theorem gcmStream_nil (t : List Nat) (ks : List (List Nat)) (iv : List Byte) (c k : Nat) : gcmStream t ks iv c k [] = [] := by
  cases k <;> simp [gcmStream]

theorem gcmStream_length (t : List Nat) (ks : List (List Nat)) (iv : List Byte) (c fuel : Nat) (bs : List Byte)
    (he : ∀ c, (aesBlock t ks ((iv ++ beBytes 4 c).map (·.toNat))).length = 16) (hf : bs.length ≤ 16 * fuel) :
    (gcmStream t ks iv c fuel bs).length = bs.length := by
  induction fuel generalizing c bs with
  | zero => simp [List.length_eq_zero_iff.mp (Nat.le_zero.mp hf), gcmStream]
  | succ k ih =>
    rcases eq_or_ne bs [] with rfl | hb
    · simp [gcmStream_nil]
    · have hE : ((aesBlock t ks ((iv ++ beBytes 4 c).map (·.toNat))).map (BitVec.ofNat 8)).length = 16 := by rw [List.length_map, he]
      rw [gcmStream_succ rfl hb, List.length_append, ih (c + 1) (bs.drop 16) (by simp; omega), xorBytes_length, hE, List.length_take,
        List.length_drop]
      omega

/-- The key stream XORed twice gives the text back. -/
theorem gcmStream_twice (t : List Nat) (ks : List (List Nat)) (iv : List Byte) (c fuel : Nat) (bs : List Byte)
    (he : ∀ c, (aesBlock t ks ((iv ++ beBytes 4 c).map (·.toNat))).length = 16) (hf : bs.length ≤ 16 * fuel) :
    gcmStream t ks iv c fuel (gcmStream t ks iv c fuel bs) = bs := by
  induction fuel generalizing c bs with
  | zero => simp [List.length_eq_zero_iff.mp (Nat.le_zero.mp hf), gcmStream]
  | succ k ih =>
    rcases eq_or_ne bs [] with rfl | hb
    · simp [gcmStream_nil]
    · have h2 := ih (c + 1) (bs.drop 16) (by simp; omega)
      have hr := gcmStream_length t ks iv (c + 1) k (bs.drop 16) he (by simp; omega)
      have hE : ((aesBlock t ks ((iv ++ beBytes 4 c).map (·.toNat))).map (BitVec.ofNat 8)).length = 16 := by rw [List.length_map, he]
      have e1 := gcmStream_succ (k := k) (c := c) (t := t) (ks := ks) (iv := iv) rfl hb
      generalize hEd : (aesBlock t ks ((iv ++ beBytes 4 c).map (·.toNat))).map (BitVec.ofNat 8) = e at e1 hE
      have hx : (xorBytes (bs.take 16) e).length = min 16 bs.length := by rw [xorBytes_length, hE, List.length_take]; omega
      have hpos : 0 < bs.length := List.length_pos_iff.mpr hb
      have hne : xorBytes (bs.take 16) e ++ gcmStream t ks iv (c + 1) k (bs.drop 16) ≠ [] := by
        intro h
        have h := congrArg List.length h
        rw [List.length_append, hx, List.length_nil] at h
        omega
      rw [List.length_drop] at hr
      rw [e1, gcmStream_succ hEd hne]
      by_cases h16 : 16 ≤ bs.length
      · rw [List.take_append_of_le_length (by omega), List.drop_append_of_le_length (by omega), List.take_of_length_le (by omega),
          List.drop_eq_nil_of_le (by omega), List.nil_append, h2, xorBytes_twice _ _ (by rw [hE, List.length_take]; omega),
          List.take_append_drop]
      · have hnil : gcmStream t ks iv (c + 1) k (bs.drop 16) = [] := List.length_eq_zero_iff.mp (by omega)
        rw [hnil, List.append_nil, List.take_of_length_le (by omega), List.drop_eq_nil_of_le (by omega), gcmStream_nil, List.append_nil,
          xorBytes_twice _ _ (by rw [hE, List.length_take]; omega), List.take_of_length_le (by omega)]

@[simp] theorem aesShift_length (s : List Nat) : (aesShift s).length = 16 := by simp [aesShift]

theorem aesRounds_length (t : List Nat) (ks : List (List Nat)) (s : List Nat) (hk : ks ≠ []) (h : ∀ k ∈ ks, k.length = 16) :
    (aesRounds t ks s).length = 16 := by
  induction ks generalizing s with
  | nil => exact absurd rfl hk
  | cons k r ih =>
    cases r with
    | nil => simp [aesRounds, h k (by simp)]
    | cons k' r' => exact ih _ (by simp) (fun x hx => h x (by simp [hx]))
--
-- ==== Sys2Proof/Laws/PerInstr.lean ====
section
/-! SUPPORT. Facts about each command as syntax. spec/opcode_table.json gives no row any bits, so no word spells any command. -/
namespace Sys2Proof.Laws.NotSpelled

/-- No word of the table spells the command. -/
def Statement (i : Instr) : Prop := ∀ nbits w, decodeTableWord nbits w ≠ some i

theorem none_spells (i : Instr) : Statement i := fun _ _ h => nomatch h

◆ **TASK GOAL**:
Your answer should be each line from the preceding material in which the word "theorem" occurs.

◆ **OUTPUT OF THE EXERCISE**:
theorem gcmStream_nil (t : List Nat) (ks : List (List Nat)) (iv : List Byte) (c k : Nat) : gcmStream t ks iv c k [] = [] := by
theorem gcmStream_length (t : List Nat) (ks : List (List Nat)) (iv : List Byte) (c fuel : Nat) (bs : List Byte)
theorem gcmStream_twice (t : List Nat) (ks : List (List Nat)) (iv : List Byte) (c fuel : Nat) (bs : List Byte)
@[simp] theorem aesShift_length (s : List Nat) : (aesShift s).length = 16 := by simp [aesShift]
theorem aesRounds_length (t : List Nat) (ks : List (List Nat)) (s : List Nat) (hk : ks ≠ []) (h : ∀ k ∈ ks, k.length = 16) :
theorem none_spells (i : Instr) : Statement i := fun _ _ h => nomatch h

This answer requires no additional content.